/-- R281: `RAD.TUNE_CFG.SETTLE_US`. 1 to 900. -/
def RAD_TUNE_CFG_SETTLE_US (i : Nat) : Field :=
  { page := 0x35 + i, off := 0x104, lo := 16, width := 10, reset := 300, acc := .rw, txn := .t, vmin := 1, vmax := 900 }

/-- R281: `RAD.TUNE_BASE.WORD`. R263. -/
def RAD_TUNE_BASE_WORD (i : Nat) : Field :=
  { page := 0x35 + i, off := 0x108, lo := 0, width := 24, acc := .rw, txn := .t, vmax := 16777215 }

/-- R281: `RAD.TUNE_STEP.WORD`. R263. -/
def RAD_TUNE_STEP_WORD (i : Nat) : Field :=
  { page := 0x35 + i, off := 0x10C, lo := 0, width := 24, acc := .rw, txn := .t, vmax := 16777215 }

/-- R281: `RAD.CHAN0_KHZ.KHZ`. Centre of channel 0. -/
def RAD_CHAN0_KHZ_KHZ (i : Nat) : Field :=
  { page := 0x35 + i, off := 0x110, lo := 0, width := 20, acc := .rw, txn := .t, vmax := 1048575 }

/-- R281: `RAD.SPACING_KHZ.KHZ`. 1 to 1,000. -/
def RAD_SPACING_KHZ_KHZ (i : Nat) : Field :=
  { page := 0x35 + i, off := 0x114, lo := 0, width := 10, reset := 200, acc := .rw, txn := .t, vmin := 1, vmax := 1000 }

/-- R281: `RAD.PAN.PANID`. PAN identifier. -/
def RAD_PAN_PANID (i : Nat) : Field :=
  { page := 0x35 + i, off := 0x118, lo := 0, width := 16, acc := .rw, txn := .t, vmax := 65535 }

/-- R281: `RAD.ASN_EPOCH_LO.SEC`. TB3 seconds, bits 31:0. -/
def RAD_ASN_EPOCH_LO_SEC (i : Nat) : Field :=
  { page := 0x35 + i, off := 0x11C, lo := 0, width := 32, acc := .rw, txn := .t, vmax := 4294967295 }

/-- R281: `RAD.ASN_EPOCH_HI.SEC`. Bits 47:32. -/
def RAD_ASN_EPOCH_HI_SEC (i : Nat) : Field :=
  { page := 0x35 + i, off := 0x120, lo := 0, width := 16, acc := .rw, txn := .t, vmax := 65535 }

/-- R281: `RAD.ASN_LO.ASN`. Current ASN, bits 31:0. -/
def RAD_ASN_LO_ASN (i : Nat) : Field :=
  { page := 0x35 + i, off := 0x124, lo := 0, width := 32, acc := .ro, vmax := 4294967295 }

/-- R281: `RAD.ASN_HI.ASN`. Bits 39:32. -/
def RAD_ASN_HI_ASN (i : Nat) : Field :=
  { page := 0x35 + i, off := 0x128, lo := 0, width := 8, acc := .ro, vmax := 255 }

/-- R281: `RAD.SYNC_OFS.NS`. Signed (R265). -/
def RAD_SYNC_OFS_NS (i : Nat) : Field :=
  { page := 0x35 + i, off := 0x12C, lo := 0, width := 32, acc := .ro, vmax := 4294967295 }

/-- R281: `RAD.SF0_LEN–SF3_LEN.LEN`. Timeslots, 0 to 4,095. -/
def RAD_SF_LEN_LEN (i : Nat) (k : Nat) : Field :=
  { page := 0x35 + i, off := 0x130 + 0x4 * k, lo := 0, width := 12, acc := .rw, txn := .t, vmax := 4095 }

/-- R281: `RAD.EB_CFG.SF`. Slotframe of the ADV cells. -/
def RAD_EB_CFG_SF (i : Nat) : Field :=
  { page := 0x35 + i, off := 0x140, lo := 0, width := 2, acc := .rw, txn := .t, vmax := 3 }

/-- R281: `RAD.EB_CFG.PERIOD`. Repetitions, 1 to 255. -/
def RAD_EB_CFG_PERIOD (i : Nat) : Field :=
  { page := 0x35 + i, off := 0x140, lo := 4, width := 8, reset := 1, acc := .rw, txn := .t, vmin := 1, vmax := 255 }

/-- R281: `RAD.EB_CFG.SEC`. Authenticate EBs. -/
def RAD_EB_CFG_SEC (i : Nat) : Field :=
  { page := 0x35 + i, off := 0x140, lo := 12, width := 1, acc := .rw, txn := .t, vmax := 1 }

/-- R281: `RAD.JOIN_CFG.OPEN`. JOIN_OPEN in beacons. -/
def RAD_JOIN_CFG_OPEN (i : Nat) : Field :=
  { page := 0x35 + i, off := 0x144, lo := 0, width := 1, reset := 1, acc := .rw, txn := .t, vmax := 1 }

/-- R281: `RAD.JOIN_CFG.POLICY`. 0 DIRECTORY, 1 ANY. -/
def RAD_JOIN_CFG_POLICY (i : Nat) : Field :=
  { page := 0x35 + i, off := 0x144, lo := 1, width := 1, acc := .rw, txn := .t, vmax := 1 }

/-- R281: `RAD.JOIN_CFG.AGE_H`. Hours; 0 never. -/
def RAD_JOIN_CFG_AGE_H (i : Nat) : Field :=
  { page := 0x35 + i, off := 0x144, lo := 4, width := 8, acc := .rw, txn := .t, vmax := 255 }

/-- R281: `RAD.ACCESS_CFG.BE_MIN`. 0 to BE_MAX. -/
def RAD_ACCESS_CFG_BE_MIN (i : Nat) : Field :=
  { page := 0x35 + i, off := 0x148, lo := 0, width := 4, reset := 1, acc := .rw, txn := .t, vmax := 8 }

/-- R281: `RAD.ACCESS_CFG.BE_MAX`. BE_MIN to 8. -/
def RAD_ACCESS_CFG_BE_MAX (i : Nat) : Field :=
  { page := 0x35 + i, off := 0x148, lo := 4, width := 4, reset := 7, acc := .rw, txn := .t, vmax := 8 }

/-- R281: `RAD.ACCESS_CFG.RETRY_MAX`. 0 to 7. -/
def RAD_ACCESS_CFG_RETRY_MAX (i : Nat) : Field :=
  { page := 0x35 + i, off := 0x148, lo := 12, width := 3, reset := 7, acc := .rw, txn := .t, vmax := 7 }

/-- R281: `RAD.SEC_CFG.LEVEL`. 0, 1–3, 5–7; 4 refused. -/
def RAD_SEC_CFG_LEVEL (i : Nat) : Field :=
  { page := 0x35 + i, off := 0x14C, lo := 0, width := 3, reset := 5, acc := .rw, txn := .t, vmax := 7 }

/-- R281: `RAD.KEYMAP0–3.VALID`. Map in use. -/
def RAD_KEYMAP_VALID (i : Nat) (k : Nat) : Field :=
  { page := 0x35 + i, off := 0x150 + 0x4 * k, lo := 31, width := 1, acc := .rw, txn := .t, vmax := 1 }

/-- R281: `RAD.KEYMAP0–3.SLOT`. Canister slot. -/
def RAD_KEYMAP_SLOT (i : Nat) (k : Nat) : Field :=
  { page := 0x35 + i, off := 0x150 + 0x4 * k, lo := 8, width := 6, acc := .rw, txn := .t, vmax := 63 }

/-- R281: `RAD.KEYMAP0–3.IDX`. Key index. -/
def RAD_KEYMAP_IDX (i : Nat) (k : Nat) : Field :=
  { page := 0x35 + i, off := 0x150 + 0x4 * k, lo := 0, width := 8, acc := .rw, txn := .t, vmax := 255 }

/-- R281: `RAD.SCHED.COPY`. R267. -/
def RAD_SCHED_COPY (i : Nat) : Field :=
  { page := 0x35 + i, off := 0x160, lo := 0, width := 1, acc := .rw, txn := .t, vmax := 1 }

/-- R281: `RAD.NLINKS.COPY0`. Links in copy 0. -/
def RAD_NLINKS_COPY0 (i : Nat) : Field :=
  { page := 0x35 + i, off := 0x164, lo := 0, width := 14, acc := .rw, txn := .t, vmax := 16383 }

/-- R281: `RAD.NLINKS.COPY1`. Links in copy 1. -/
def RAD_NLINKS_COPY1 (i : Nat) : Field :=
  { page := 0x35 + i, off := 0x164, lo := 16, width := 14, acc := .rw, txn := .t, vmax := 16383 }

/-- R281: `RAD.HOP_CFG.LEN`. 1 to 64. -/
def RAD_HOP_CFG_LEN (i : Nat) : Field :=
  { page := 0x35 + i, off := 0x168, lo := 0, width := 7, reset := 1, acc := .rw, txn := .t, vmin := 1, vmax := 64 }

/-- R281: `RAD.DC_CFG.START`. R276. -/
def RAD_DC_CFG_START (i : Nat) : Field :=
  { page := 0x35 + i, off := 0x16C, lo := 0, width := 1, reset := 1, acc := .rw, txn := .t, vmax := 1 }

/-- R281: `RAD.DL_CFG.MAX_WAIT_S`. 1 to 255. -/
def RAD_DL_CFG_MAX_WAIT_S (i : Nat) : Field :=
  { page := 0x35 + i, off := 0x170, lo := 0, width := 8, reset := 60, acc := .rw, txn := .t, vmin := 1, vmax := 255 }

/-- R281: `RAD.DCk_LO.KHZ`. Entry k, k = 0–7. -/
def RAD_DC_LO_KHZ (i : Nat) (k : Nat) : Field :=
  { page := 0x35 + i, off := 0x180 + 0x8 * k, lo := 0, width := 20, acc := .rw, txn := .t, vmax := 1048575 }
::::
=== WHAT YOU WILL DO ===
From the line that has "def RAD_TUNE_BASE_WORD (i" through the line that has "def RAD_SF_LEN_LEN (i", copy every line exactly as it appears above, and leave out all others.

=== SOLUTION FOR THIS EXERCISE ===
def RAD_TUNE_BASE_WORD (i : Nat) : Field :=
  { page := 0x35 + i, off := 0x108, lo := 0, width := 24, acc := .rw, txn := .t, vmax := 16777215 }

/-- R281: `RAD.TUNE_STEP.WORD`. R263. -/
def RAD_TUNE_STEP_WORD (i : Nat) : Field :=
  { page := 0x35 + i, off := 0x10C, lo := 0, width := 24, acc := .rw, txn := .t, vmax := 16777215 }

/-- R281: `RAD.CHAN0_KHZ.KHZ`. Centre of channel 0. -/
def RAD_CHAN0_KHZ_KHZ (i : Nat) : Field :=
  { page := 0x35 + i, off := 0x110, lo := 0, width := 20, acc := .rw, txn := .t, vmax := 1048575 }

/-- R281: `RAD.SPACING_KHZ.KHZ`. 1 to 1,000. -/
def RAD_SPACING_KHZ_KHZ (i : Nat) : Field :=
  { page := 0x35 + i, off := 0x114, lo := 0, width := 10, reset := 200, acc := .rw, txn := .t, vmin := 1, vmax := 1000 }

/-- R281: `RAD.PAN.PANID`. PAN identifier. -/
def RAD_PAN_PANID (i : Nat) : Field :=
  { page := 0x35 + i, off := 0x118, lo := 0, width := 16, acc := .rw, txn := .t, vmax := 65535 }

/-- R281: `RAD.ASN_EPOCH_LO.SEC`. TB3 seconds, bits 31:0. -/
def RAD_ASN_EPOCH_LO_SEC (i : Nat) : Field :=
  { page := 0x35 + i, off := 0x11C, lo := 0, width := 32, acc := .rw, txn := .t, vmax := 4294967295 }

/-- R281: `RAD.ASN_EPOCH_HI.SEC`. Bits 47:32. -/
def RAD_ASN_EPOCH_HI_SEC (i : Nat) : Field :=
  { page := 0x35 + i, off := 0x120, lo := 0, width := 16, acc := .rw, txn := .t, vmax := 65535 }

/-- R281: `RAD.ASN_LO.ASN`. Current ASN, bits 31:0. -/
def RAD_ASN_LO_ASN (i : Nat) : Field :=
  { page := 0x35 + i, off := 0x124, lo := 0, width := 32, acc := .ro, vmax := 4294967295 }

/-- R281: `RAD.ASN_HI.ASN`. Bits 39:32. -/
def RAD_ASN_HI_ASN (i : Nat) : Field :=
  { page := 0x35 + i, off := 0x128, lo := 0, width := 8, acc := .ro, vmax := 255 }

/-- R281: `RAD.SYNC_OFS.NS`. Signed (R265). -/
def RAD_SYNC_OFS_NS (i : Nat) : Field :=
  { page := 0x35 + i, off := 0x12C, lo := 0, width := 32, acc := .ro, vmax := 4294967295 }

/-- R281: `RAD.SF0_LEN–SF3_LEN.LEN`. Timeslots, 0 to 4,095. -/
def RAD_SF_LEN_LEN (i : Nat) (k : Nat) : Field :=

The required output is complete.